Estoppel under the common law



  • Equitable doctrine which essentially prohibits a party from acting inconsistently with representations it has made, where it would be unfair to do so

  • Prevents an insurer from denying coverage on the basis of an insured’s breach of contract where:

    • An insurer represents to the insured that the contract term will not be enforced; and

    • The insured relies on this representation to its detriment

  • Two main types of estoppel:

    • Promissory estoppel: where the insurer makes a representation (promise) about a future state of affairs

    • Estoppel by representation: Where the insurer makes a representation of fact to the insured (e.g. advising the insured that coverage is provided for a particular loss, accepting premiums after due date, reinstatement within 2 years of policy lapse without proof of good health and insurability, providing defence absent obligation to do so)

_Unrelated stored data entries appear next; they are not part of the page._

-- ==== Sys2Proof/Laws/State.lean ====
section
/-! SUPPORT. One lemma per field per update of State, so that no proof unfolds a record update. -/

namespace Sys2Proof.Machine

/-! ### setQdec -/

@[simp] theorem State.setQdec_cfg (s : State) (q : BitVec 2) (n : Nat) (e : Option Message) : (s.setQdec q n e).cfg = s.cfg := rfl
@[simp] theorem State.setQdec_q (s : State) (q : BitVec 2) (n : Nat) (e : Option Message) : (s.setQdec q n e).q = q := rfl
@[simp] theorem State.setQdec_db_cnt (s : State) (q : BitVec 2) (n : Nat) (e : Option Message) : (s.setQdec q n e).db_cnt = n := rfl
@[simp] theorem State.setQdec_mem (s : State) (q : BitVec 2) (n : Nat) (e : Option Message) : (s.setQdec q n e).mem = s.mem := rfl
@[simp] theorem State.setQdec_wbin (s : State) (q : BitVec 2) (n : Nat) (e : Option Message) : (s.setQdec q n e).wbin = s.wbin := rfl
@[simp] theorem State.setQdec_wgray (s : State) (q : BitVec 2) (n : Nat) (e : Option Message) : (s.setQdec q n e).wgray = s.wgray := rfl
@[simp] theorem State.setQdec_rbin (s : State) (q : BitVec 2) (n : Nat) (e : Option Message) : (s.setQdec q n e).rbin = s.rbin := rfl
@[simp] theorem State.setQdec_rgray (s : State) (q : BitVec 2) (n : Nat) (e : Option Message) : (s.setQdec q n e).rgray = s.rgray := rfl
@[simp] theorem State.setQdec_wq1_rgray (s : State) (q : BitVec 2) (n : Nat) (e : Option Message) : (s.setQdec q n e).wq1_rgray = s.wq1_rgray := rfl
@[simp] theorem State.setQdec_wq2_rgray (s : State) (q : BitVec 2) (n : Nat) (e : Option Message) : (s.setQdec q n e).wq2_rgray = s.wq2_rgray := rfl
@[simp] theorem State.setQdec_rq1_wgray (s : State) (q : BitVec 2) (n : Nat) (e : Option Message) : (s.setQdec q n e).rq1_wgray = s.rq1_wgray := rfl
@[simp] theorem State.setQdec_rq2_wgray (s : State) (q : BitVec 2) (n : Nat) (e : Option Message) : (s.setQdec q n e).rq2_wgray = s.rq2_wgray := rfl
@[simp] theorem State.setQdec_w_fresh (s : State) (q : BitVec 2) (n : Nat) (e : Option Message) : (s.setQdec q n e).w_fresh = s.w_fresh := rfl
@[simp] theorem State.setQdec_r_fresh (s : State) (q : BitVec 2) (n : Nat) (e : Option Message) : (s.setQdec q n e).r_fresh = s.r_fresh := rfl
@[simp] theorem State.setQdec_Wt (s : State) (q : BitVec 2) (n : Nat) (e : Option Message) : (s.setQdec q n e).Wt = s.Wt := rfl
@[simp] theorem State.setQdec_Rt (s : State) (q : BitVec 2) (n : Nat) (e : Option Message) : (s.setQdec q n e).Rt = s.Rt := rfl
@[simp] theorem State.setQdec_rst (s : State) (q : BitVec 2) (n : Nat) (e : Option Message) : (s.setQdec q n e).rst = s.rst := rfl
@[simp] theorem State.setQdec_evt (s : State) (q : BitVec 2) (n : Nat) (e : Option Message) : (s.setQdec q n e).evt = e := rfl
@[simp] theorem State.setQdec_rd (s : State) (q : BitVec 2) (n : Nat) (e : Option Message) : (s.setQdec q n e).rd = s.rd := rfl
@[simp] theorem State.setQdec_draw (s : State) (q : BitVec 2) (n : Nat) (e : Option Message) : (s.setQdec q n e).draw = s.draw := rfl
@[simp] theorem State.setQdec_pending (s : State) (q : BitVec 2) (n : Nat) (e : Option Message) : (s.setQdec q n e).pending = s.pending := rfl
@[simp] theorem State.setQdec_edgeIx (s : State) (q : BitVec 2) (n : Nat) (e : Option Message) : (s.setQdec q n e).edgeIx = s.edgeIx := rfl

/-! ### setWrite -/

@[simp] theorem State.setWrite_cfg (s : State) (m : Memory) (p : Nat) : (s.setWrite m p).cfg = s.cfg := rfl
@[simp] theorem State.setWrite_q (s : State) (m : Memory) (p : Nat) : (s.setWrite m p).q = s.q := rfl
@[simp] theorem State.setWrite_db_cnt (s : State) (m : Memory) (p : Nat) : (s.setWrite m p).db_cnt = s.db_cnt := rfl
@[simp] theorem State.setWrite_mem (s : State) (m : Memory) (p : Nat) : (s.setWrite m p).mem = m := rfl
@[simp] theorem State.setWrite_wbin (s : State) (m : Memory) (p : Nat) : (s.setWrite m p).wbin = p := rfl
@[simp] theorem State.setWrite_wgray (s : State) (m : Memory) (p : Nat) : (s.setWrite m p).wgray = gray p := rfl
@[simp] theorem State.setWrite_rbin (s : State) (m : Memory) (p : Nat) : (s.setWrite m p).rbin = s.rbin := rfl
@[simp] theorem State.setWrite_rgray (s : State) (m : Memory) (p : Nat) : (s.setWrite m p).rgray = s.rgray := rfl
@[simp] theorem State.setWrite_wq1_rgray (s : State) (m : Memory) (p : Nat) : (s.setWrite m p).wq1_rgray = s.wq1_rgray := rfl
@[simp] theorem State.setWrite_wq2_rgray (s : State) (m : Memory) (p : Nat) : (s.setWrite m p).wq2_rgray = s.wq2_rgray := rfl
@[simp] theorem State.setWrite_rq1_wgray (s : State) (m : Memory) (p : Nat) : (s.setWrite m p).rq1_wgray = s.rq1_wgray := rfl
@[simp] theorem State.setWrite_rq2_wgray (s : State) (m : Memory) (p : Nat) : (s.setWrite m p).rq2_wgray = s.rq2_wgray := rfl
@[simp] theorem State.setWrite_w_fresh (s : State) (m : Memory) (p : Nat) : (s.setWrite m p).w_fresh = true := rfl
@[simp] theorem State.setWrite_r_fresh (s : State) (m : Memory) (p : Nat) : (s.setWrite m p).r_fresh = s.r_fresh := rfl
@[simp] theorem State.setWrite_Wt (s : State) (m : Memory) (p : Nat) : (s.setWrite m p).Wt = s.Wt + 1 := rfl
@[simp] theorem State.setWrite_Rt (s : State) (m : Memory) (p : Nat) : (s.setWrite m p).Rt = s.Rt := rfl
@[simp] theorem State.setWrite_rst (s : State) (m : Memory) (p : Nat) : (s.setWrite m p).rst = s.rst := rfl
@[simp] theorem State.setWrite_evt (s : State) (m : Memory) (p : Nat) : (s.setWrite m p).evt = s.evt := rfl
@[simp] theorem State.setWrite_rd (s : State) (m : Memory) (p : Nat) : (s.setWrite m p).rd = s.rd := rfl
@[simp] theorem State.setWrite_draw (s : State) (m : Memory) (p : Nat) : (s.setWrite m p).draw = s.draw := rfl
@[simp] theorem State.setWrite_pending (s : State) (m : Memory) (p : Nat) : (s.setWrite m p).pending = s.pending := rfl
@[simp] theorem State.setWrite_edgeIx (s : State) (m : Memory) (p : Nat) : (s.setWrite m p).edgeIx = s.edgeIx := rfl

/-! ### setRead -/

@[simp] theorem State.setRead_cfg (s : State) (p : Nat) : (s.setRead p).cfg = s.cfg := rfl
@[simp] theorem State.setRead_q (s : State) (p : Nat) : (s.setRead p).q = s.q := rfl
@[simp] theorem State.setRead_db_cnt (s : State) (p : Nat) : (s.setRead p).db_cnt = s.db_cnt := rfl
@[simp] theorem State.setRead_mem (s : State) (p : Nat) : (s.setRead p).mem = s.mem := rfl
@[simp] theorem State.setRead_wbin (s : State) (p : Nat) : (s.setRead p).wbin = s.wbin := rfl
@[simp] theorem State.setRead_wgray (s : State) (p : Nat) : (s.setRead p).wgray = s.wgray := rfl
@[simp] theorem State.setRead_rbin (s : State) (p : Nat) : (s.setRead p).rbin = p := rfl
@[simp] theorem State.setRead_rgray (s : State) (p : Nat) : (s.setRead p).rgray = gray p := rfl
@[simp] theorem State.setRead_wq1_rgray (s : State) (p : Nat) : (s.setRead p).wq1_rgray = s.wq1_rgray := rfl
@[simp] theorem State.setRead_wq2_rgray (s : State) (p : Nat) : (s.setRead p).wq2_rgray = s.wq2_rgray := rfl
@[simp] theorem State.setRead_rq1_wgray (s : State) (p : Nat) : (s.setRead p).rq1_wgray = s.rq1_wgray := rfl
@[simp] theorem State.setRead_rq2_wgray (s : State) (p : Nat) : (s.setRead p).rq2_wgray = s.rq2_wgray := rfl
@[simp] theorem State.setRead_w_fresh (s : State) (p : Nat) : (s.setRead p).w_fresh = s.w_fresh := rfl
@[simp] theorem State.setRead_r_fresh (s : State) (p : Nat) : (s.setRead p).r_fresh = true := rfl
@[simp] theorem State.setRead_Wt (s : State) (p : Nat) : (s.setRead p).Wt = s.Wt := rfl
@[simp] theorem State.setRead_Rt (s : State) (p : Nat) : (s.setRead p).Rt = s.Rt + 1 := rfl
@[simp] theorem State.setRead_rst (s : State) (p : Nat) : (s.setRead p).rst = s.rst := rfl
@[simp] theorem State.setRead_evt (s : State) (p : Nat) : (s.setRead p).evt = s.evt := rfl
@[simp] theorem State.setRead_rd (s : State) (p : Nat) : (s.setRead p).rd = s.rd := rfl
@[simp] theorem State.setRead_draw (s : State) (p : Nat) : (s.setRead p).draw = s.draw := rfl
@[simp] theorem State.setRead_pending (s : State) (p : Nat) : (s.setRead p).pending = s.pending := rfl
@[simp] theorem State.setRead_edgeIx (s : State) (p : Nat) : (s.setRead p).edgeIx = s.edgeIx := rfl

Maracle v. Travellers Indemnity Co


  • Promissory estoppel

  • Building owned by Maracle and insured by Travellers was destroyed by fire- insurer and insured were unable to agree as to the value of the building on the date of the loss

  • Insurer sent a letter to Maracle setting out the terms of a “without prejudice” settlement offer

    • Maracle did not respond to this offer and issued a statement of claim, but it was not filed within one year of the loss as required by the insurance contract

    • Maracle argued that the insurer was estopped from relying on the limitation period because it had already admitted liability for the claim

  • Analysis:

    • In order for promissory estoppel to apply, the party relying on the doctrine must establish that the other party has, by words or conduct, made a promise or assurance which was intended to affect their legal relationship and to be acted on

    • The use of “without prejudice” is commonly understood to mean that if there is no settlement, the party making the offer is free to assert all its rights, unaffected by anything stated or done in the negotiations

  • Held: Travellers did not represent to the insured that the limitation period would not be enforced

McConnell v. Aviva Insurance Co


  • Estoppel by representation

  • Edith McConnell applied to enforce a judgment she had obtained against the employees of a moving company which was issued under a cargo insurance policy issued by Aviva

  • Aviva responded to the claim by filing a defence on behalf of the moving company and its employees, then advised the two employees of the lawsuit- but one employee was unreachable, and they lost contact with the other after he failed to attend examinations for discovery

    • Aviva argued that the two employees were not insured persons, McConnell argued that Aviva should be estopped from claiming that the two employees were not insured because Aviva had represented that coverage existed when it defended the individuals

  • Held: the two employees were not insured under the policy, and Aviva was not estopped from raising this defence with regard to the claim against the employee that they had never reached, but full estoppel by representation was applied with regard to the employee that they had successfully contacted

    • Because the one employee (Mallette) knew of the lawsuit and Aviva’s involvement, it was reasonable to infer that he would have understood that Aviva was taking care of his defence because he was covered by the policy



Waiver and Estoppel: Modification by Statute and Contract

  • BCIA s. 14:

    • (1) The obligation of an insured to comply with a requirement under a contract is excused to the extent that

      • (a) the insurer has given notice in writing that the insured's compliance with the requirement is excused in whole or in part, subject to the terms specified in the notice, if any, or

      • (b) the insurer's conduct reasonably causes the insured to believe that the insured's compliance with the requirement is excused in whole or in part, and the insured acts on that belief to the insured's detriment.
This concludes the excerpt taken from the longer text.